Remsberg writes in the florid and sentimental language of nineteenth-century popular literature, a style that is often mocked and disparaged today, but I have always loved this passage because of the writer’s obvious feeling for Paine, and his clear desire to reach back across time and envision — or offer — comfort to the lonely soul who had sacrificed so much in fighting for the rights and liberties of others.
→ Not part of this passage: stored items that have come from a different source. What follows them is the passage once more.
/-- A result of ABS is either not negative or the minimum, which is its own negation. -/
theorem absValue_absValue (x : BitVec w) : absValue (absValue x) = absValue x := by
  rw [absValue_eq_abs, absValue_eq_abs, BitVec.abs_eq x.abs]
  cases hmsb : x.abs.msb with
  | false => rfl
  | true =>
    have hmin : x = BitVec.intMin w := by
      rw [BitVec.msb_abs, Bool.and_eq_true] at hmsb
      exact of_decide_eq_true hmsb.1
    rw [if_pos rfl, hmin, BitVec.abs_intMin, BitVec.neg_intMin]

end Laws

/-- ABS.W32 answers the product of R56 for the low 32 bits of `req_a` (R57). -/
theorem exec_absW32_answers (s : State) : ∃ t : State, exec .absW32 s = .next t ∧
    Answers s t (.ok ((absValue (s.req.reqA.setWidth 32)).setWidth 64) 0 0 0 0) :=
  exec_answers rfl

/-- ABS.W64 answers the product of R56 for the whole of `req_a` (R58). -/
theorem exec_absW64_answers (s : State) : ∃ t : State, exec .absW64 s = .next t ∧
    Answers s t (.ok (absValue s.req.reqA) 0 0 0 0) := by
  refine exec_answers ?_
  rw [responseOf, absResponse, operand_64, scalarResult, BitVec.setWidth_eq]
  rfl

end Sys2Proof.Machine
end

section
/-! The obligations of R59. -/

namespace Sys2Proof.Machine

/-- Settles O3: both forms are the conditional negation. -/
theorem absProductIsConditionalNegation : Obligations.AbsProductIsConditionalNegation := fun _ x _ =>
  ⟨absValue_eq_ite_neg x, (absValue_eq_ite_neg x).trans (xor_sub_signMask x).symm⟩

/-- Settles O4: the second response is the product of R56 for the first one. -/
theorem absIsIdempotent : Obligations.AbsIsIdempotent := by
  constructor
  · intro s
    obtain ⟨t, hexec, hans⟩ := exec_absW32_answers s
    exact ⟨t, _, hexec, hans, fun u hu => by simpa only [hu, absValue_absValue] using exec_absW32_answers u⟩
  · intro s
    obtain ⟨t, hexec, hans⟩ := exec_absW64_answers s
    exact ⟨t, _, hexec, hans, fun u hu => by simpa only [hu, absValue_absValue] using exec_absW64_answers u⟩

end Sys2Proof.Machine
end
It is worth remembering that as a veteran of the Civil War, Remsberg would have been witness to battlefield deaths and suffering on a scale that Americans had never before experienced. As historian Drew Gilpin Faust notes in This Republic of Suffering: Death and the American Civil War, Americans of the Civil War era shared Victorian sensibilities about death. A “good death” meant being surrounded by family and making peace with God. Books were written expressly to instruct Christian readers on how to die properly — with grace, dignity, and appropriate piety. The brutality of the Civil War, with its massive, indiscriminate, and often anonymous slaughter, shattered this mythology for many.
It is interesting to think that in some sense, Remsburg, steeped in the traditions of this era, may in fact have been striving to give Thomas Paine the gift, if only in memory, of a good death.